Andrea Loewen Nair: Connect-Four Parenting


Alternative Education Options are On the Rise

New School Models are Putting the Focus on Kids

In the process of considering what is the best way for my own children to learn, I’ve spent time discovering more about what hurts and helps children when they are at school. We are in the midst of exciting times in education where hundred-year-old methods are now being examined with a critical eye. It’s also a time when the level of stress in kids is higher than before. Perhaps the combination of these two things will finally bring about real change in education as a whole.

Children these days seem to have to juggle many things, which are increasingly taking focus away from the business of being kids: playing, resting, being curious, and building relationships.

I was at a learning conference for the Acton Academy schools recently, where a couple of the owners and I chatted about how many students in traditional schools are so preoccupied by people management, big feelings, and stress that they are unable to fully attend to their learning focus. In addition to this, they can’t be who they really are because they have to spend so much energy handling everything thrown at them each day.

Children have more homework (even though research still fails to prove any benefit to this practice), competitive activities, scheduled playtime, and screens than ever before. They are also experiencing the pressure of not being able to learn at the pace they need.

Learning content based on a calendar and schedule dictated by a group of adults can be quite stressful for those who don’t learn at that pace. I imagine that there aren’t too many children who learn at the exact rate for which the material has been prescribed.

Too often young people are being moved through a system of education that zaps their creativity, motivation, and natural love of learning.

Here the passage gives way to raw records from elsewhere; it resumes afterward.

-- ==== Sys2Proof/Machine/Debug.lean ====
section
/-! DEFINITION. Machine/Debug.lean: the debug port: its TAP, its commands, its lock (R433–R436).
Choices beyond the words of the spec: log entries DEDUCED 27, 61, 62; PRESUMED 7. -/

namespace Sys2Proof.Machine

/-! ### The TAP (R433) -/

/-- Selects a TAP instruction. -/
def tapIr (s : State) (code : Nat) : State := { s with dbg := { s.dbg with ir := code } }

/-- EXTEST: the pins follow the boundary scan latches. -/
def execExtest (s : State) : Ans := keepQueue s <|
  let s := tapIr s 0x00
  .next (emit s (.side 4 0 s.dbg.bscan))

/-- SAMPLE/PRELOAD: the pins are captured and the latches preloaded. -/
def execSamplePreload (data : List Byte) (s : State) : Ans := keepQueue s <|
  let (pins, s) := freshBytes (tapIr s 0x01) data.length
  .next (emit { s with dbg := { s.dbg with bscan := data } } (.side 4 1 pins))

/-- BYPASS, or a code that is no instruction. -/
def execBypass (code : Byte) (s : State) : Ans := keepQueue s <|
  if code.toNat ∈ [0x00, 0x01, 0x10, 0x11, 0x12] then .next s else .next (tapIr s code.toNat)

/-- DSEL: the flat cell number. -/
def execDsel (c : Fin 256) (s : State) : Ans := keepQueue s <|
  let s := tapIr s 0x10
  .next { s with dbg := { s.dbg with sel := c } }

/-! ### Commands (R434, R435) -/

/-- Ends a command with a status and a result. -/
def dbgEnd (s : State) (status : Nat) (result : DWord) : State :=
  { s with dbg := { s.dbg with
    status := status
    result := result } }

/-- A refused command: an INFO event at most once per 10 ms (R434). -/
def dbgRefuse (s : State) : State :=
  let last := s.flt.dbgRef
  let s := dbgEnd s 2 0
  if last ≠ 0 ∧ s.clk < last - 1 + 10_000_000 then s
  else event { s with flt := { s.flt with dbgRef := 1 + s.clk } } 0x19F 3 0x16 2

/-- STATUS is busy: commands are ignored (R433). -/
def dbgBusy (s : State) : Bool := s.dbg.status == 1

/-- The port is unlocked; in the cycle of expiry it no longer is (R436). -/
def dbgOpen (s : State) : Bool := rd s f_DBG_CTL_STATE == 2 && decide (s.clk < s.dbg.until_)

/-- Does a turnout lie in DBG_SCOPE. -/
def turnInScope (s : State) (t : Nat) : Bool := decide (t < 512) && bit (rd s (f_DBG_SCOPE_V (t / 32))) (t % 32)

/-- Does a cell lie in scope. -/
def cellInScope (s : State) (c : Nat) : Bool := turnInScope s (cellOf s c).turnout.toNat

/-- A command on the selected cell that needs a claim. -/
def dbgCmd (s : State) (k : Nat → Cell → State → State) : Ans :=
  let s := tapIr s 0x11
  let c := s.dbg.sel
  if dbgBusy s then .next s
  else if dbgOpen s && cellInScope s c && (cellOf s c).dbg.claimed then .next (k c (cellOf s c) s) else .next (dbgRefuse s)

/-- DSTAT (R435). -/
def dstat (x : Cell) : Nat := x.dbg.reason + 16 * x.dbg.index + 64 * b2n x.dbg.claimed

/-- STATUS. -/
def execDebugStatus (s : State) : Ans := keepQueue s <|
  let s := tapIr s 0x11
  if dbgBusy s then .next s else .next (dbgEnd s 0 (BitVec.ofNat 64 (dstat (cellOf s s.dbg.sel))))

/-- CLAIM: no claim is needed before. -/
def execClaim (s : State) : Ans := keepQueue s <|
  let s := tapIr s 0x11
  let c := s.dbg.sel
  if dbgBusy s then .next s
  else if dbgOpen s && cellInScope s c then
    .next (dbgEnd (modCell s c (fun x => { x with dbg := { x.dbg with claimed := true } })) 0 0)
  else .next (dbgRefuse s)

/-- What a halted core goes on with. -/
def resumeTo (r : Run) : Run :=
  match r with
  | .debug | .saved => .running
  | r => r

/-- A halted cell goes on, and one whose PARK was waiting parks once its queues are empty (R213); its first instruction does not stop on its own breakpoint or watchpoint (R435). -/
def resumeCell (x : Cell) (step : Bool) : Cell :=
  if x.k.run == .debug then
    let dbg := { x.dbg with reason := 0, index := 0, stepping := step, skip := true, haltReq := false }
    { x with
      k := { x.k with run := resumeTo x.dbg.resumeRun }
      dbg := dbg }
  else x

/-- RELEASE: no breakpoint, no watchpoint, no claim; a halted cell goes on. -/
def releaseCell (x : Cell) : Cell :=
  let y := resumeCell x false
  let dbg := { y.dbg with claimed := false, bp := [], wp := [], haltReq := false }
  { y with dbg := dbg }

/-- RELEASE. -/
def execDebugRelease (s : State) : Ans := keepQueue s <| dbgCmd s fun c _ s => dbgEnd (parkCheck (modCell s c releaseCell) c) 0 0

/-- HALT: at the next instruction boundary; a blocking access, a reload or a division ends first, a SWAIT re-issues (R435). -/
def haltAt (x : Cell) : Cell :=
  let now (r : Run) : Cell :=
    let dbg := { x.dbg with reason := 1, index := 0, haltReq := false, resumeRun := r }
    { x with
      k := { x.k with run := .debug }
      dbg := dbg }
  match x.k.run with
  | .debug => x
  | .running | .swait _ => now .running
  | .parking => now .parking
  | .parked => now .parked
  | .halted => now .halted
  | .stopped => now .stopped
  | _ => { x with dbg := { x.dbg with haltReq := true } }

/-- HALT. -/
def execHalt (s : State) : Ans := keepQueue s <| dbgCmd s fun c _ s => dbgEnd (modCell s c haltAt) 0 0

/-- RESUME. -/
def execResume (s : State) : Ans := keepQueue s <| dbgCmd s fun c _ s => dbgEnd (parkCheck (modCell s c (fun x => resumeCell x false)) c) 0 0

/-- STEP: the next instruction of the cell runs and halts it again. -/
def execStep (s : State) : Ans := keepQueue s <| dbgCmd s fun c _ s => dbgEnd (parkCheck (modCell s c (fun x => resumeCell x true)) c) 0 0

/-! ### Registers and memory of a halted cell -/

/-- A command that needs the cell halted: an error otherwise. -/
def haltedCmd (s : State) (k : Nat → Cell → State → State) : Ans :=
  dbgCmd s fun c x s => if x.k.run == .debug then k c x s else dbgEnd s 3 0

/-- A debug register F00h–F08h. -/
def dbgReg (x : Cell) (n : Nat) : Word :=
  if n < 4 then sget 0 x.dbg.bp n else if n < 8 then sget 0 x.dbg.wp (n - 4) else BitVec.ofNat 32 (dstat x)

/-- The value that RD_REG reads; none for an ARG that names no register. The halves that an MFC would capture stay as they are
(DEDUCED, log entry 61). -/
def rdReg (s : State) (c : Nat) (x : Cell) (arg : Nat) : Option Word :=
  if arg < 0x20 then some (gReg x.k (BitVec.ofNat 5 arg))
  else if arg = 0x20 then some x.k.pc
  else if 0x400 ≤ arg ∧ crListed (BitVec.ofNat 12 (arg - 0x400)) = true ∧ arg < 0x500 then some (crRead s c (arg - 0x400)).1
  else if 0xF00 ≤ arg ∧ arg ≤ 0xF08 then some (dbgReg x (arg - 0xF00))
  else none

/-- RD_REG. -/
def execRdReg (arg : Word) (s : State) : Ans := keepQueue s <| haltedCmd s fun c x s =>
  match rdReg s c x arg.toNat with
  | some v => dbgEnd s 0 (v.zeroExtend 64)
  | none => dbgEnd s 3 0

/-- A write of a debug register: none for a watchpoint whose LOG2SIZE lies outside 2–20; DSTAT is read-only. -/
def setDbgReg (x : Cell) (n : Nat) (v : Word) : Option Cell :=
  if n < 4 then some { x with dbg := { x.dbg with bp := sput 0 x.dbg.bp n (v &&& 0xFFFFFFFD#32) } }
  else if n = 4 ∨ n = 6 then some { x with dbg := { x.dbg with wp := sput 0 x.dbg.wp (n - 4) v } }
  else if n = 5 ∨ n = 7 then
    let k := bits v.toNat 12 8
    if k < 2 ∨ 20 < k then none
    else some { x with dbg := { x.dbg with wp := sput 0 x.dbg.wp (n - 4) (v &&& 0x80001F03#32) } }
  else some x

/-- The cell after WR_REG; none for an ARG or a value that is an error. -/
def wrReg (s : State) (x : Cell) (arg : Nat) (v : Word) : Option Cell :=
  if arg < 0x20 then some { x with k := setG x.k (BitVec.ofNat 5 arg) v }
  else if arg = 0x20 then (if v.toNat % 4 = 0 then some { x with k := { x.k with pc := v } } else none)
  else if 0x400 ≤ arg ∧ crListed (BitVec.ofNat 12 (arg - 0x400)) = true ∧ arg < 0x500 then (crWrite s x.k (arg - 0x400) v).map (fun k => { x with k := k })
  else if 0xF00 ≤ arg ∧ arg ≤ 0xF08 then setDbgReg x (arg - 0xF00) v
  else none

/-- WR_REG: the write data of DDATA. -/
def execWrReg (arg : Word) (s : State) : Ans := keepQueue s <| haltedCmd s fun c x s =>
  match wrReg s x arg.toNat (s.dbg.wdata.truncate 32) with
  | some y => dbgEnd (setCell s c y) 0 0
  | none => dbgEnd s 3 0

/-- The memory accesses of the debug port on a cell. -/
def dbgVia (c : Nat) : Via := ⟨regionOf c, .debug, false, none⟩

/-- A supervisor load of 8 bytes through the cell's map (R93, R434); it may wait for an answer through a port. -/
def dbgLoad (s : State) (c a : Nat) : Except MErr (List Byte) × State :=
  let own (pa : Nat) : Except MErr (List Byte) × State :=
    let (bad, s) := checkRange s pa 8 true
    (if bad then .error .poison else .ok (memBytes s pa 8), s)
  match localOf a with
  | .imem o => own (imemPA c + o)
  | .scratch o => own (scratchPA c + o)
  | .none => (.error .denied, s)
  | _ => runMM s (do
      let pa ← localPA c a false
      physRead (dbgVia c) (cellOf s c).turnout.toNat pa 8)

/-- The load of a RD_MEM: its result, or busy while the answer is out (R433). -/
def dbgRead (s : State) (c a : Nat) : State :=
  match dbgLoad s c a with
  | (.ok l, s) =>
    let s := dropAsks s (fun x => decide (x = .debug))
    dbgEnd { s with dbg := { s.dbg with wait := none } } 0 (BitVec.ofNat 64 (leNat l))
  | (.error (.wait q), s) => dbgEnd { askPort s q with dbg := { s.dbg with wait := some (c, a) } } 1 0
  | (.error _, s) =>
    let s := dropAsks s (fun x => decide (x = .debug))
    dbgEnd { s with dbg := { s.dbg with wait := none } } 3 0

/-- RD_MEM. -/
def execRdMem (a : Word) (s : State) : Ans := keepQueue s <| haltedCmd s fun c _ s =>
  if a.toNat % 8 ≠ 0 then dbgEnd s 3 0 else dbgRead s c a.toNat

/-- DDATA: STATUS and result are captured, the write data updated. An access that waited may be done by then. -/
def execDdata (w : DWord) (s : State) : Ans := keepQueue s <|
  let s := tapIr s 0x12
  let s := match s.dbg.wait with
    | some (c, a) => dbgRead s c a
    | none => s
  let s := emit s (.rdata 6 (natLE 8 s.dbg.result.toNat ++ natLE 1 s.dbg.status))
  .next { s with dbg := { s.dbg with wdata := w } }

/-- A supervisor store of 8 bytes through the cell's map; the flag says that it was made. -/
def dbgStore (s : State) (c a : Nat) (l : List Byte) : Bool × State :=
  match localOf a with
  | .imem o => putMem s (imemPA c + o) l false
  | .scratch o => putMem s (scratchPA c + o) l false
  | .none => (false, s)
  | _ =>
    let (r, s) := runMM s (do
      let pa ← localPA c a true
      physWrite (dbgVia c) (cellOf s c).turnout.toNat pa l false)
    match r with
    | .ok _ => (true, s)
    | .error _ => (false, s)

/-- WR_MEM: the write data of DDATA. -/
def execWrMem (a : Word) (s : State) : Ans := keepQueue s <| haltedCmd s fun c _ s =>
  if a.toNat % 8 ≠ 0 then dbgEnd s 3 0
  else
    let (ok, s) := dbgStore s c a.toNat (natLE 8 s.dbg.wdata.toNat)
    dbgEnd s (if ok then 0 else 3) 0

/-- RESET: source 15 for the unit that contains the cell, every cell of which must lie in scope; a CHIP reset needs every turnout
that is not FREE in scope (R403, R434). -/
def execDebugReset (s : State) : Ans := keepQueue s <| dbgCmd s fun c _ s =>
  let unit (lo n : Nat) (k : State → State) : State :=
    if (List.range n).all (fun i => cellInScope s (lo + i)) then dbgEnd (k (seen s 15)) 0 0 else dbgRefuse s
  match sourceLevel s 15 with
  | 2 => unit c 1 (fun s => reqCellReset s 0x19F c)
  | 3 => unit (c / 4 * 4) 4 (fun s => reqBlockReset s 0x19F (c / 4))
  | 4 => unit (c / 16 * 16) 16 (fun s => reqRegionReset s 0x19F (c / 16))
  | 6 => if (liveTurns s).all (turnInScope s) then chipSource s 15 s.clk else dbgRefuse s
  | _ => dbgEnd s 0 0

/-- A fetch matches an enabled breakpoint (R435). -/
def execBreakpointHit (c : Fin 256) (s : State) : Ans := keepQueue s <|
  if canIssue s c then
    match fetchCheck s c with
    | .bp i => .next (dbgHalt s c 2 i)
    | _ => .next s
  else .next s

/-! ### The lock (R436) -/

/-- Does the firmware serve the lock. -/
def fwUp (s : State) : Bool := barOpen s && s.boot.fw.isSome

/-- REQ: a fresh nonce of 32 bytes at DBG_CHAL. -/
def execDebugNonceRequest (s : State) : Ans := keepQueue s <|
  if !fwUp s then .next s
  else
    let (n, s) := freshBytes s 32
    let s := (List.range 8).foldl (fun s i => wr s (f_DBG_CHAL_V i) (le n (4 * i) 4)) s
    let s := if rd s f_DBG_CTL_STATE = 2 then s else wr s f_DBG_CTL_STATE 1
    .next { s with dbg := { s.dbg with nonceAt := 1 + s.clk } }

/-- Bytes of a run of 4-byte registers. -/
def regBytes (s : State) (f : Nat → Fld) (n : Nat) : List Byte := (List.range n).flatMap (fun i => natLE 4 (rd s (f i)))

/-- RESULT of a response (R436). -/
def dbgCheck (s : State) (r : List Byte) : Nat :=
  let key := sget FuseKey.none s.boot.keys (le r 0 2)
  let msg := regBytes s f_DBG_CHAL_V 8 ++ regBytes s f_DBG_SCOPE_V 16 ++ r.take 8
  if s.dbg.nonceAt = 0 ∨ s.dbg.nonceAt - 1 + 60_000_000_000 < s.clk then 5
  else if !zeroAt r 2 2 ∨ !zeroAt r 105 7 ∨ !zeroAt r 208 48 ∨ le r 4 4 = 0 ∨ 86400 < le r 4 4 then 2
  else if 3 < le r 0 2 ∨ key.revoked ∨ key.digest ≠ sha384 ((r.drop 8).take 97) then 3
  else if le r 8 1 ≠ 4 ∨ !ecdsaVerify (sha384 msg) ((r.drop 9).take 96) ((r.drop 112).take 96) then 4
  else 1

/-- VERIFY: the response is checked, and the port unlocks for DURATION; where it is unlocked already, only DURATION starts anew
(DEDUCED, log entry 62). -/
def execDebugVerify (s : State) : Ans := keepQueue s <|
  if !fwUp s then .next s
  else
    let r := regBytes s f_DBG_RESP_V 64
    let k := dbgCheck s r
    let s := wr s f_DBG_CTL_RESULT k
    if k = 5 then .next (if rd s f_DBG_CTL_STATE = 1 then wr s f_DBG_CTL_STATE 0 else s)
    else if k ≠ 1 then .next s
    else
      let was := rd s f_DBG_CTL_STATE
      let t := wr { s with dbg := { s.dbg with
        nonceAt := 0
        until_ := s.clk + 1_000_000_000 * le r 4 4 } } f_DBG_CTL_STATE 2
      .next (if was = 2 then t else event t 0x19F 3 0x16 0)

/-- The port relocks: every claimed cell is released (R436). -/
def relock (s : State) : State :=
  let s := (List.range 256).foldl (fun s c => if (cellOf s c).dbg.claimed then modCell s c releaseCell else s) s
  event { wr s f_DBG_CTL_STATE 0 with dbg := { s.dbg with
    nonceAt := 0
    until_ := 0 } } 0x19F 3 0x16 1

/-- LOCK. A nonce that waits for its answer is void. -/
def execDebugLock (s : State) : Ans := keepQueue s <|
  if !barOpen s then .next s
  else if rd s f_DBG_CTL_STATE = 2 then .next (relock s)
  else .next { wr s f_DBG_CTL_STATE 0 with dbg := { s.dbg with nonceAt := 0 } }

/-- DURATION expires. -/
def execDebugUnlockExpiry (s : State) : Ans := keepQueue s <|
  if rd s f_DBG_CTL_STATE = 2 ∧ s.dbg.until_ ≤ s.clk then .next (relock s) else .next s

/-- A nonce has not been answered for 60 s (R436). -/
def execNonceVoid (s : State) : Ans := keepQueue s <|
  if s.dbg.nonceAt ≠ 0 ∧ overdue s (s.dbg.nonceAt - 1 + 60_000_000_000) = true then
    let s := if rd s f_DBG_CTL_STATE = 1 then wr s f_DBG_CTL_STATE 0 else s
    .next { s with dbg := { s.dbg with nonceAt := 0 } }
  else .next s

end Sys2Proof.Machine
end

I’m hearing that teachers, often overwhelmed with the challenges of pushing or pulling kids through this content given their vast differences, are sometimes using threats, removal of much needed recess time, and giving extra homework to try to get them through the material. I don’t believe that kids understand the content any better when they’re being dragged through it.

Even though I was a teacher in the public system for ten years, I pulled my children out of traditional school and started homeschooling them. I knew homeschooling wasn’t the answer for us so I used a year of trying it to consider what our options were moving forward. I really wanted them to be able to focus on learning and not the out-lying dynamics that focused their attention on keeping themselves together.

My question was this: what school environment would let my kids be who they are, learn at their own pace, stimulate critical thinking, be a positive environment, and help them discover their natural gifts?

I was looking for a system that was focused on the process of learning – not the content of it. We can look almost everything up so we don’t need to learn how to “know” anymore. What’s more important for my children is that they learn how to learn and how to just be.

When we started to look for an alternative form of education, I really wasn’t surprised to discover that homeschooling is on the rise. Also, that concepts like “micro-schools” using “disruptive education” are taking off at a rapid rate.

Within these models, the students have a great deal of influence in the programs! This is called: student-centered learning or learner-driven education.

I was particularly excited to discover the Acton Academy program, which we ended up choosing as the system for the school we started. While at a recent SXSW Edu chat in Austin, TX, I had the opportunity to hear the founder of Acton along with five veteran owners discuss their program.

They spoke about the joy their students experience in being on a “hero’s journey,” with the happiness, failure, peaks, and valleys associated with this kind of path. It was amazing to think that children and teens would have the opportunity to look at life this way.

They also spoke about how much the students thrive when they have a big say in their education. An owner from Chicago talked about the “freedom shock” the kids have when they go to an Acton Academy because it is a student-centered environment. He said there’s a period of time where they keep looking at the adults for direction until they realize they can make decisions for themselves, get up when they need to, and take responsibility for their learning. He said the parents experience similar shock when they don’t have homework or projects to push their kids through. I know that the parents of the kids in our school are sow thrilled they don’t have to deal with homework and “busy work” anymore.

The adults are there as “guides” more than “teachers.” An owner from Guatemala City remarked that their community feels like a family and they enjoy spending their energy on supporting each of the kids and talking about all kinds of important real-world concepts. For example, he shared that he views success as, “The ability to live in the present, fulfilled.”

Jeff Sandefer, the co-founder of Acton Academy (and the Acton MBA program) stated that they have 2,500 applications for new schools waiting to be reviewed: 100 are coming in per week! I’m not surprised given what we’ve experienced with the success of our program in the first year of running one in London, ON, Canada.

It’s heart-warming to know that it is possible for young people to learn with less stress and more excitement. I have heard that some parent councils and school administrators are considering how alternative styles of education might be used to some degree in the public system.

Viewing education with the goal of supporting children will help each of our kids keep their love of learning and gain skills beyond academics like empathy, compassion, and reasoning.

It’s exciting that parents now have more choices to help find a program that is a good fit for their child’s personality and to avoid situations where the child’s focus is continually taken away from learning.